I never used a peep, life happened and I was kind of forced to quit hunting for a number of years. I bought a new bow a few months ago, set it up without a peep and my older eyes didn't adjust to well. I used to be able to line up perfectly with the left side of the string and could shoot really good. This time round I couldn't tell the left from the right everything is just too blurry up close. My vision from a couple feet in has changed since the last time I had bow hunted. I ended up putting a peep on this bow a month or so after I got it.
A friend of mine about my age had to switch from a recurve to a compound last year because of a wrist/hand/health issue. He went without a peep on his new bow and said he got real comfortable shooting after a slight adjustment period, he was money at the range.
He called a couple weeks ago, he had a big 150+, 8 point whitetail come out at his stand, drilled it broadside at 15 yards and when he went to retrieve it, he found guts on the arrow. (he thought he made a good shot) He evidently ended shooting 6 inches (left or right, I don't remember that part of the story) from where he had aimed.
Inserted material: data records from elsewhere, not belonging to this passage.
-- ==== Sys2Proof/Machine/Fork.lean ====
section
/-!
DEFINITION. The fork instructions, MAJ 0x0C (R163 to R174), and the events of pools: a spill and a refill.
-/
namespace Sys2Proof.Machine

/-- Step 5: a grid launched without a pool (R167). -/
def noPool (c : Ctx) (act : Word) (s : State) (k : Unit → Res) : Res :=
  if act = 0 then .ok { s := s }
  else if c.pk.poolEnt = 0 then .trap { illegalInstruction with lanes := some act } s
  else k ()

/-- A register block that step 3 checks in a grid with a pool only (R167). -/
def frameBad (pk : Packet) (n : Nat) : Bool := decide (pk.poolEnt ≠ 0) && decide (pk.regs < n + pk.poolN)

def frameRegs (n cnt : Nat) : List Reg := regRange .v n cnt

/-- The frame words of a lane. -/
def Group.frame (g : Group) (base cnt l : Nat) : List Word := (List.range cnt).map fun k => g.getV (base + k) l

/-- One push an instruction makes: the lane and the entry's bytes. -/
abbrev Push := Nat × List Byte

/-- The pushes of SPLIT and SPAWN once it is known how many are made (R168, R169, R173). -/
def State.doPushes (s : State) (c : Ctx) (l : List Push) : Except TrapInfo State := do
  if l.isEmpty then return s
  else
    let r ← s.liveAdd (some c.t.core) c.pk l.length c.g.tide
    let x ← l.foldlM (fun (a : State × Nat) e => a.1.pushSpill c.g.team c.pk e.2 a.2) r
    return x.1.raiseTide c.gid x.2

/-- Pushes, spills, the live count and the lanes' results (R41, R168, R169, R174). -/
def pushRes (s : State) (c : Ctx) (act : Word) (l : List Push) (w : List Nat → Writes) : Res :=
  let n := pushCount (c.pk.poolEnt - c.t.resvPool) l.length c.t.pool.length (c.t.spillFree c.pk)
  let full := decide (0 < n) && decide (c.t.poolFree c.pk = 0)
  if c.pk.pxen && decide (n < l.length) then .trap (ownTrap c act .poolExhausted) s
  else if full && !c.g.poolTry then .stall .pool s
  else match s.doPushes c (l.take n) with
    | .error t => .trap (onceFor t act) s
    | .ok s' =>
      .ok { s := s', w := w ((l.take n).map Prod.fst),
            endRun := decide (c.t.poolFree c.pk < n) }

/-! ## SPLIT (R168) -/

/-- The halves of a frame interval, or none where it cannot be bisected. -/
def halves (x : Ival) : Option (Ival × Ival) :=
  match x, x.mid b64 with
  | .mk a b, .num m => if m = a ∨ m = b then none else some (.mk a m, .mk m b)
  | _, _ => none

def frameIval (g : Group) (fb l : Nat) : Ival := ivOfWords .d fun k => g.getV (fb + k) l

/-- The pushes SPLIT wants to make. -/
def splitPushes (c : Ctx) (act : Word) (site : Nat) : List Push :=
  (lanesOf act).filterMap fun l => (halves (frameIval c.g c.pk.poolFb l)).map fun h =>
    (l, taskBytes site ((List.range 4).map (ivWord .d h.2) ++ (c.g.frame c.pk.poolFb c.pk.poolN l).drop 4))

/-- The frames and predicates SPLIT leaves, given the lanes whose push was made. -/
def splitWrites (c : Ctx) (act : Word) (d : BitVec 3) (made : List Nat) : Writes :=
  let fb := c.pk.poolFb
  { v := made.flatMap fun l => match halves (frameIval c.g fb l) with
      | some h => (List.range 4).map fun k => (32 * (fb + k) + l, ivWord .d h.1 k)
      | none => [],
    p := (triWrites act d fun l => if made.contains l then .t
      else if (halves (frameIval c.g fb l)).isSome then .f else .u).p }

def splitGate (h : Hd) (d : BitVec 3) (pk : Packet) : Gate :=
  { hd := h, exReads := if pk.poolEnt = 0 then [] else frameRegs pk.poolFb pk.poolN,
    wrs := .p d.toNat :: (if pk.poolEnt = 0 then [] else [.v pk.poolFb 4 1]), badOperand := frameBad pk pk.poolFb,
    noHandler := true, memory := true }
def splitBody (d site : BitVec 3) : Body := fun s c act _ =>
  noPool c act s fun _ => pushRes s c act (splitPushes c act site.toNat) (splitWrites c act d)
/-- SPLIT (R168). -/
def execSplit (h : Hd) (d site : BitVec 3) (s : State) : Host.Outcome State Fault Refusal :=
  issueBy (fun c => splitGate h d c.pk) (splitBody d site) s

/-! ## SPAWN (R169) -/

def spawnReg : Src → Nat
  | .v n => n.toNat
  | _ => 0
def spawnKindBad : Src → Bool
  | .v n => decide (n.toNat % 4 ≠ 0)
  | _ => true

def spawnGate (h : Hd) (d : BitVec 3) (a : Src) (pk : Packet) : Gate :=
  { hd := h, exReads := if pk.poolEnt = 0 then [] else frameRegs (spawnReg a) pk.poolN, wrs := [.p d.toNat],
    badOperand := spawnKindBad a || frameBad pk (spawnReg a), noHandler := true, memory := true }
def spawnBody (d : BitVec 3) (a : Src) (site : BitVec 3) : Body := fun s c act _ =>
  noPool c act s fun _ =>
    pushRes s c act
      ((lanesOf act).map fun l => (l, taskBytes site.toNat (c.g.frame (spawnReg a) c.pk.poolN l)))
      (fun made => triWrites act d fun l => triBool (made.contains l))
/-- SPAWN (R169). -/
def execSpawn (h : Hd) (d : BitVec 3) (a : Src) (site : BitVec 3) (s : State) : Host.Outcome State Fault Refusal :=
  issueBy (fun c => spawnGate h d a c.pk) (spawnBody d a site) s

/-! ## TAKE (R170) -/

/-- What TAKE must do before it can pop for a lane (R165). -/
inductive TakeNeed where
  | pop
  | refill
  | spill
  | nothing
deriving DecidableEq, Repr

def State.takeNeed (s : State) (h : Nat) (pk : Packet) (site : Nat) : TakeNeed :=
  match s.team? h with
  | none => .nothing
  | some t =>
    if (s.poolSites t pk).contains site then .pop
    else if t.poolFree pk = 0 then
      if spillRoom t.pool.length (t.spillFree pk) then .spill else .nothing
    else if (s.spillSites t pk).contains site then .refill else .nothing

/-- One task for a lane, with the spill and refill it needs (R165): the task, the state, whether it stalled, and the tide
time. -/
def State.takeOne (s : State) (h : Nat) (pk : Packet) (site tide : Nat) :
    Except TrapInfo (Option Task × State × Bool × Nat) := do
  let need := s.takeNeed h pk site
  let x ← (if need = .spill then s.spillTasks h pk tide (halfOf (((s.team? h).map fun t => t.pool.length).getD 0))
    else return (s, tide))
  let x ← (if x.1.takeNeed h pk site = .refill then x.1.refillTasks h pk site x.2 else return x)
  let stalled := need == .spill || need == .refill
  match x.1.popTask h pk site x.2 with
  | none => return (none, x.1, stalled, x.2)
  | some (t, s) => return (some t, s, stalled, t.time)

/-- Tasks for the active lanes, ascending, until none is left. -/
def State.takeAll (s : State) (h : Nat) (pk : Packet) (site tide : Nat) : List Nat →
    Except TrapInfo (List (Nat × Task) × State × Bool × Nat)
  | [] => .ok ([], s, false, tide)
  | l :: r => do
    let x ← s.takeOne h pk site tide
    match x.1 with
    | none => return ([], x.2)
    | some t =>
      let y ← x.2.1.takeAll h pk site x.2.2.2 r
      return ((l, t) :: y.1, y.2.1, x.2.2.1 || y.2.2.1, y.2.2.2)

/-- Frames, task bits and predicates of the lanes that received tasks (R170). -/
def takeWrites (c : Ctx) (act : Word) (d : BitVec 3) (got : List (Nat × Task)) (rest : Tri) : Writes :=
  { v := got.flatMap fun e => (List.range c.pk.poolN).map fun k => (32 * (c.pk.poolFb + k) + e.1, frameWord e.2.bytes k),
    p := (triWrites act d fun l => if got.any fun e => e.1 == l then .t else rest).p }

/-- Step 3 of R170: the live count, and a steal request. -/
def State.takeRest (s : State) (c : Ctx) (site tide : Nat) (need : Bool) : Except TrapInfo (State × Nat × Tri) := do
  if !need then return (s, tide, .f)
  else
    let r ← s.liveRead c.t.core c.pk c.g.lease.toNat tide
    if r.2.2 = 0 then return (r.1, r.2.1, .u)
    else return (r.1.sendSteal c.g.team c.pk site, r.2.1, .f)

def State.takeAct (s : State) (c : Ctx) (act : Word) (d : BitVec 3) (site : Nat) : Except TrapInfo Perf := do
  let s ← s.endTasks c act
  let tide := ((s.group? c.gid).map Group.tide).getD c.g.tide
  let x ← s.takeAll c.g.team c.pk site tide (lanesOf act)
  let y ← x.2.1.takeRest c site x.2.2.2 (decide (x.1.length < (lanesOf act).length))
  let m := maskOf fun l => x.1.any fun e => e.1 == l
  let s := (y.1.raiseTide c.gid y.2.1).modGroup c.gid fun g => { g with h := g.h ||| m }
  return { s := s, w := takeWrites c act d x.1 y.2.2, endRun := x.2.2.1 }

/-- A wait that must come first: the first task's refill or spill (R165). -/
def State.takeWait (s : State) (c : Ctx) (site : Nat) : Option Stall :=
  if c.g.poolTry then none
  else match s.takeNeed c.g.team c.pk site with
    | .refill => some (.poolRefill site)
    | .spill => some .pool
    | _ => none

def takeBody (d site : BitVec 3) : Body := fun s c act _ =>
  noPool c act s fun _ =>
    match s.takeWait c site.toNat with
    | some w => .stall w s
    | none => match s.takeAct c act d site.toNat with
      | .error t => .trap (onceFor t act) s
      | .ok p => .ok p
def takeGate (h : Hd) (d : BitVec 3) (pk : Packet) : Gate :=
  { hd := h, wrs := .p d.toNat :: (if pk.poolEnt = 0 then [] else [.v pk.poolFb pk.poolN 1]),
    badOperand := frameBad pk pk.poolFb, noHandler := true, memory := true }
/-- TAKE (R170). -/
def execTake (h : Hd) (d site : BitVec 3) (s : State) : Host.Outcome State Fault Refusal :=
  issueBy (fun c => takeGate h d c.pk) (takeBody d site) s

/-! ## TEND and POOLQ (R171, R172) -/

def tendBody : Body := fun s c act _ =>
  noPool c act s fun _ => match s.endTasks c act with
    | .error t => .trap (onceFor t act) s
    | .ok s => .ok { s := s }
/-- TEND (R171). -/
def execTend (h : Hd) (s : State) : Host.Outcome State Fault Refusal := issue { hd := h, noHandler := true, memory := true } tendBody s

/-- POOLQ's value (R172). -/
def poolqVal (s : State) (c : Ctx) : PoolSel → Nat
  | .tasks => c.t.pool.length
  | .spilled => c.t.spill.length
  | .cap => c.pk.poolEnt
  | .spillCap => c.pk.spillEnt
  | .steals => c.t.steals.toNat
  | .poolSite k => ((s.poolSites c.t c.pk).filter fun x => x == k.toNat).length
  | .spillSite k => ((s.spillSites c.t c.pk).filter fun x => x == k.toNat).length
def poolqBody (d : Dst) (sel : PoolSel) : Body := fun s c act _ =>
  noPool c act s fun _ => .ok { s := s, w := dstWrites act d 1 fun _ _ => BitVec.ofNat 32 (poolqVal s c sel) }
/-- POOLQ (R172). -/
def execPoolq (h : Hd) (d : Dst) (sel : PoolSel) (s : State) : Host.Outcome State Fault Refusal :=
  issue { hd := h, wrs := [.g32 d] } (poolqBody d sel) s

/-! ## Events -/

/-- The groups of a team that wait for a pool spill, or for a refill of a site. -/
def State.poolWaiters (s : State) (h : Nat) (w : Stall) : List Nat :=
  match s.team? h with
  | none => []
  | some t => t.gids.filter fun g => decide ((s.group? g).map Group.stall = some (some w))

/-- The waiting groups re-execute, with the spill or refill made or found impossible. -/
def State.wakePool (s : State) (l : List Nat) (made : Bool) : State :=
  l.foldl (fun s g => s.modGroup g fun x => { x with stall := none, poolTry := made }) s

/-- POOL_SPILL: the oldest half of a full pool goes to the spill segment (R41). One that faults is made by the waiting instruction
itself, which raises the fault for its active lanes (R206, R323). -/
def execPoolSpill (h : Nat) (s : State) : Host.Outcome State Fault Refusal :=
  let ws := s.poolWaiters h .pool
  match ws, s.team? h with
  | g :: _, some t =>
    match s.packet? t.pid, (s.group? g) with
    | some pk, some x =>
      if t.poolFree pk = 0 ∧ spillRoom t.pool.length (t.spillFree pk) then
        match s.spillTasks h pk x.tide (halfOf t.pool.length) with
        | .ok r => .next ((r.1.raiseTide g r.2).wakePool [g] true)
        | .error _ => .next (s.wakePool [g] true)
      else .next (s.wakePool [g] false)
    | _, _ => .next s
  | _, _ => .next s

/-- POOL_REFILL: the newest spilled tasks of a site return to the pool (R165); one that faults is made by the waiting instruction
itself (R206, R323). -/
def execPoolRefill (h : Nat) (site : BitVec 3) (s : State) : Host.Outcome State Fault Refusal :=
  let ws := s.poolWaiters h (.poolRefill site.toNat)
  match ws, s.team? h with
  | g :: _, some t =>
    match s.packet? t.pid, (s.group? g) with
    | some pk, some x =>
      if s.takeNeed h pk site.toNat = .refill then
        match s.refillTasks h pk site.toNat x.tide with
        | .ok r => .next ((r.1.raiseTide g r.2).wakePool [g] true)
        | .error _ => .next (s.wakePool [g] true)
      else .next (s.wakePool [g] false)
    | _, _ => .next s
  | _, _ => .next s

/-- STEAL_REQUEST (R43). -/
def execStealRequest (i : Nat) (s : State) : Host.Outcome State Fault Refusal := .next (s.stealAsk i)
/-- STEAL_SHIPMENT (R43). -/
def execStealShipment (i : Nat) (s : State) : Host.Outcome State Fault Refusal := .next (s.stealLand i)
/-- STEAL_EMPTY (R165). -/
def execStealEmpty (i : Nat) (s : State) : Host.Outcome State Fault Refusal := .next (s.stealEnd i)

end Sys2Proof.Machine
end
Fast forward a few weeks, he had what was the biggest deer he had ever seen come out at his stand, he said well over a 180 inches. The deer was quartered away, close shot and he shot it in the hind leg, missing about 6 inches to the same side as before. Lost both deer, the big 8 point showed up on a trail camera a couple weeks later, but he said it was sickly looking.
He called me feeling like crap, I told him my new issues with peep sights after he mentioned not using a peep, he actually consulting me and another friend of his that doesn't use a peep prior to setting up that bow. Anyway, he seems to think he looked on the wrong side of the string. Once you get over 50 your eyes aren't what they use to be.
Without hijacking the thread, there is a whole ethical discussion mixed in here as well.